But that leads us to the final part of our discussion, the part that I feel will either make or break Creed II (ha ha ha, I said “break”): a consideration of the film as a men’s weepy. I think Henderson’s right when he says that the film works as male-oriented melodrama, but I also think there’s room for criticism, too (as Henderson himself writes).
Would you care for seconds, Mr. Boone? The playing field is yours.
Boone: I agree that Stallone’s (the screenwriter) warrior characters tend to fight for self-determination versus “the game” that wants to use them only for profit, policy or propaganda. That’s what Rocky, John Rambo (full name!), the Dragos and the Creeds have in common. It’s just that in 1985, the anti-Communist “game” took precedence in Hollywood escapist cinema, while the capitalist greed of boxing promotion got a relative pass. This time around, all the pawns and palookas get permission to cry, or at least well up.
So we get Adonis cradling his baby daughter, Rocky hugging his estranged son, Drago pardoning Ivan’s defeat. Whether or not you, the viewer, cry along probably depends on how close to home the whole toxic masculinity/daddy-issues thread strikes. That’s because Creed II mostly has characters talk out the subtext, rather than dramatize it.
The most emotionally effective sequence for me was the brutal first bout between Adonis and Baby Drago. Caple moves the fight along efficiently but suspensefully, cutting away to Rocky watching on TV from his empty Philly restaurant. There’s something terribly sad about that long shot from behind old Rocky’s back in his empty bar, staring up at the screen and coaching desperately to no one.
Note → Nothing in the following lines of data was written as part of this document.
/-! ## Decoding and the step -/

/-- R68, R69, R70, R72 to R76: decoding the transaction that spells an instruction gives the instruction back, every
operand at every value; a row of an IOWIN register gives the IOWIN access it is a case of (log 9). -/
def Obligations.EncodedInstructionDecodesBack : Prop :=
  ∀ i : Instr, i.wellFormed = true → decode (encode i) = .ok (carrier i)

/-- R68, R69: what decodes is well-formed, and its descriptor is the one that was presented: no bit of a descriptor is
ignored. -/
def Obligations.DecodedDescriptorIsThePresentedOne : Prop :=
  ∀ (t : Tx) (i : Instr), decode t = .ok i → i.wellFormed = true ∧ (encode i).desc = t.desc

/-- R69: the descriptors that spell no transaction, and no others; a step refuses them. -/
def Obligations.OnlyIllFormedDescriptorsAreRefused : Prop :=
  ∀ t : Tx,
    ((∃ why, decode t = .error why) ↔
      t.desc.extractLsb' 28 4 ≠ 0#4 ∨ 11 ≤ (t.desc.extractLsb' 0 4).toNat ∨
      ((t.desc.extractLsb' 0 4).toNat ≤ 1 ∧ 2 ≤ (t.desc.extractLsb' 4 2).toNat) ∨
      (2 ≤ (t.desc.extractLsb' 0 4).toNat ∧ t.desc.extractLsb' 4 4 ≠ 0#4) ∨
      (4 ≤ (t.desc.extractLsb' 0 4).toNat ∧ t.desc.extractLsb' 8 20 ≠ 0#20)) ∧
    ∀ (s : State) (rest : List Tx) (why : Reject), s.pending = t :: rest → decode t = .error why →
      step s = .refused (.notATransaction why)

/-- R68 and the rules named in spec/opcode_table.json: descriptors written out bit by bit decode to what they stand
for. -/
def Obligations.SampleDescriptorsDecode : Prop :=
  decodeTableWord 32 0b00000000000000001000000010000000 = some .r32LapicTpr ∧
  decodeTableWord 32 0b00000000000000001011000010000001 = some (.w32LapicEoi 0#32) ∧
  decodeTableWord 32 0b00000000000000100001000010000000 = some (.r32LapicIrr 1#3) ∧
  decodeTableWord 32 0b00000000000000111000000010000001 = some (.w32LapicTimerInitial 0#32 0) ∧
  decodeTableWord 32 0b00000000000000001000000100000000 = some (.r8Lapic 0x081#20) ∧
  decodeTableWord 32 0b00000000000000000000000010010001 = some (.w32Ioregsel 0#32) ∧
  decodeTableWord 32 0b00000000000000000001000010010000 = some .r32Iowin ∧
  decodeTableWord 32 0b00000000000000000000010100000010 = some (.raiseLine 5#20) ∧
  decodeTableWord 32 0b00000000000000000000000000000100 = some .ack ∧
  decodeTableWord 32 0b00000000000000000000000000000101 = some (.tick 0) ∧
  decodeTableWord 32 0b00000000000000000000000000001011 = none

/-- R75, R76, R77: the row that an IOWIN access is, by the index in IOREGSEL. Log 9: a row means in every state what the
IOWIN access means there, so that running what the decoder gives runs the row. -/
def Obligations.IowinIndexSelectsTheRow : Prop :=
  (∀ (i : Instr) (s : State),
    exec (carrier i) s = exec i s ∧ exec (refineIowin s.ioapic.ioregsel i) s = exec i s) ∧
  ∀ (sel : BitVec 8) (d : Word),
    (sel.toNat = 0x00 → refineIowin sel .r32Iowin = .r32IowinId ∧ refineIowin sel (.w32Iowin d) = .w32IowinId d) ∧
    (sel.toNat = 0x01 →
      refineIowin sel .r32Iowin = .r32IowinVersion ∧ refineIowin sel (.w32Iowin d) = .w32IowinReadOnly d) ∧
    (sel.toNat = 0x02 →
      refineIowin sel .r32Iowin = .r32IowinArbitration ∧ refineIowin sel (.w32Iowin d) = .w32IowinReadOnly d) ∧
    (∀ k : Line, sel.toNat = 0x10 + 2 * k.val →
      refineIowin sel .r32Iowin = .r32IowinRedirection ∧ refineIowin sel (.w32Iowin d) = .w32IowinConfig d) ∧
    (∀ k : Line, sel.toNat = 0x11 + 2 * k.val →
      refineIowin sel .r32Iowin = .r32IowinRedirection ∧ refineIowin sel (.w32Iowin d) = .w32IowinDestination d) ∧
    (((0x03 ≤ sel.toNat ∧ sel.toNat ≤ 0x0F) ∨ 0x40 ≤ sel.toNat) →
      refineIowin sel .r32Iowin = .iowinUnknown none ∧ refineIowin sel (.w32Iowin d) = .iowinUnknown (some d))

/-- R60, R61 (log 1, log 2): a step runs the oldest issued transaction, and nothing happens where none is issued. -/
def Obligations.StepRunsTheDecodedInstruction : Prop :=
  (∀ (s : State) (t : Tx) (rest : List Tx) (i : Instr), s.pending = t :: rest → decode t = .ok i →
    step s = exec i { s with pending := rest }) ∧
  (∀ s : State, s.pending = [] → step s = .next (quiet s))

/-- Log 1, log 10: a word of the opcode table that is issued first is what the next step runs. -/
def Obligations.IssuedWordRunsNext : Prop :=
  (∀ (s : State) (nbits w : Nat) (i : Instr), decodeTableWord nbits w = some i →
    step (s.withFetchWord nbits w) = exec i s) ∧
  (∀ (s : State) (i : Instr), i.wellFormed = true → step { s with pending := encode i :: s.pending } = exec i s)

/-! ## The FAULTED state -/

/-- R44, R182: `FAULTED` is set under `DIAGNOSTIC` only; a FAULTED block refuses every transaction but RESET and
RESTORE, which clear it; after reset it is `none`. -/
def Obligations.FaultedBlockAcceptsOnlyResetAndRestore : Prop :=
  (∀ (i : Instr) (s t : State), exec i s = .next t → t.faulted ≠ none → s.params.diagnostic = true) ∧
  (∀ (i : Instr) (s : State), s.faulted ≠ none → (∀ n, i ≠ .reset n) → (∀ r, i ≠ .restore r) →
    exec i s = .refused .blockFaulted) ∧
  (∀ (n : Nat) (s : State), ∃ t, exec (.reset n) s = .next t ∧ t.faulted = none) ∧
  (∀ (r : Record) (s : State), r.WellFormed → ∃ t, exec (.restore r) s = .next t ∧ t.faulted = none) ∧
  State.reset.faulted = none

/-- R60, R67, R182: on a block that is not FAULTED every transaction completes, a RESTORE of an ill-formed record apart;
and where `DIAGNOSTIC` is false the block never faults. -/
def Obligations.RunningBlockCompletesEveryTransaction : Prop :=
  ∀ (i : Instr) (s : State), Running s → (∀ r, i = .restore r → r.WellFormed) →
    ∃ t, exec i s = .next t ∧ (s.params.diagnostic = false → Running t)

/-- R9, R182, log 1, log 4: no transaction changes the parameters or the queue of what is issued. -/
def Obligations.ParametersAndQueueStand : Prop :=
  ∀ (i : Instr) (s t : State), exec i s = .next t → t.params = s.params ∧ t.pending = s.pending

/-! ## LAPIC registers -/

/-- R99, R101, R102, R104, R106, R108, R113, R115, R116: each read returns its register and changes nothing. -/
def Obligations.LapicReadsReturnTheirRegisters : Prop :=
  ∀ s : State, Running s →
    ∀ row ∈ [(0x00002080#32, Instr.r32LapicId, s.lapic.id),
        (0x00003080#32, Instr.r32LapicVersion, s.params.lapicVersion),
        (0x00008080#32, Instr.r32LapicTpr, s.lapic.tpr.zeroExtend 32),
        (0x0000D080#32, Instr.r32LapicLdr, s.lapic.ldr),
        (0x0000E080#32, Instr.r32LapicDfr, s.lapic.dfr),
        (0x0000F080#32, Instr.r32LapicSvr, s.lapic.svr),
        (0x00028080#32, Instr.r32LapicError, s.lapic.readError),
        (0x00030080#32, Instr.r32LapicIcrLow, s.lapic.icr0),
        (0x00031080#32, Instr.r32LapicIcrHigh, s.lapic.icr1)],
      Spells row.1 (fun _ => row.2.1) ∧ exec row.2.1 s = .next (answered s (.data32 row.2.2) [])

/-- R118, R140, R142, R143: the reads of the five LVT entries and of the timer's registers. -/
def Obligations.LvtAndTimerReadsReturnTheirRegisters : Prop :=
  ∀ s : State, Running s →
    ∀ row ∈ [(0x00032080#32, Instr.r32LapicLvtTimer, s.lapic.lvtTimer),
        (0x00034080#32, Instr.r32LapicLvtPerf, s.lapic.lvtPerf),
        (0x00035080#32, Instr.r32LapicLvtInt0, s.lapic.lvtInt0),
        (0x00036080#32, Instr.r32LapicLvtInt1, s.lapic.lvtInt1),
        (0x00037080#32, Instr.r32LapicLvtError, s.lapic.lvtError),
        (0x00038080#32, Instr.r32LapicTimerInitial, s.lapic.timerInitial),
        (0x00039080#32, Instr.r32LapicTimerCurrent, BitVec.ofNat 32 s.lapic.timerCurrent),
        (0x0003E080#32, Instr.r32LapicTimerDivide, s.lapic.timerDiv)],
      Spells row.1 (fun _ => row.2.1) ∧ exec row.2.1 s = .next (answered s (.data32 row.2.2) [])

/-- R73, R110, R111, R112: bit b of word j of ISR, TMR or IRR reads as the bit of vector 32 * j + b. -/
def Obligations.WordReadsReturnThirtyTwoVectors : Prop :=
  ∀ s : State, Running s → ∀ j : BitVec 3,
    ∀ row ∈ [(0x00010080#32, Instr.r32LapicIsr j, s.lapic.isr), (0x00018080#32, Instr.r32LapicTmr j, s.lapic.tmr),
        (0x00020080#32, Instr.r32LapicIrr j, s.lapic.irr)],
      Spells (row.1 ||| (j.zeroExtend 32 <<< 12)) (fun _ => row.2.1) ∧
      ∃ w : Word, exec row.2.1 s = .next (answered s (.data32 w) []) ∧
        ∀ b : Fin 32, w.getLsbD b = getBit row.2.2 (BitVec.ofNat 8 (32 * j.toNat + b.val))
It hinted at a bluesier, less efficient movie — but I’ll stop my own impotent screen-coaching right there.
Abrams: I think you just hit on (ho ho ho) why I ultimately like Creed II: It really is the cinematic equivalent of diner food. Sometimes, you want diner food. The problem isn’t that it’s diner food, but rather that diner food — as the de facto form of pop cuisine — can feel oppressive. Still, sometimes a greasy spoon is just a greasy spoon. I don’t mean to be dismissive of Creed II‘s critics; all of the pieces that I quoted from are right-on in my book. But since this is a column where we think about how we think about movies, I have to say: I felt Creed II (slightly) more than I thought about it. So my reading of the film should probably be filed under “Understandable, But Not Commendable;” I await and accept your judgment.
Still, I think that you hit on (OK, OK, I’m backing away slowly) why I liked Creed II, though because I like a good pun and because I can’t stop myself from getting in my own way…what were we talking about — oh, right, your paragraph about the boxing scenes. Or one boxing scene. I like the boxing scenes in general, but I think they are a great example of how Caple, as you noted, takes the film’s melodramatic Stallone-isms and realizes them in dynamic enough ways. I often cheered with our audience, and not just because I wanted an excuse to cheer aloud in public: I was genuinely moved by Creed II‘s fight choreography. There’s something about boxing movies that brings out the best in action movies; maybe it’s the ring’s small space, the sentiments that viewers attach to the sport, the set geometric pattern of the fighters’ movements…something, something. Whatever it is: Creed II works in the ring, also because the film’s two dueling leads work well together: Munteanu is good here in ways that he is not elsewhere in the film, and Jordan is typically charismatic as hell. I wanted to believe in them both and was given ample reasons to do so.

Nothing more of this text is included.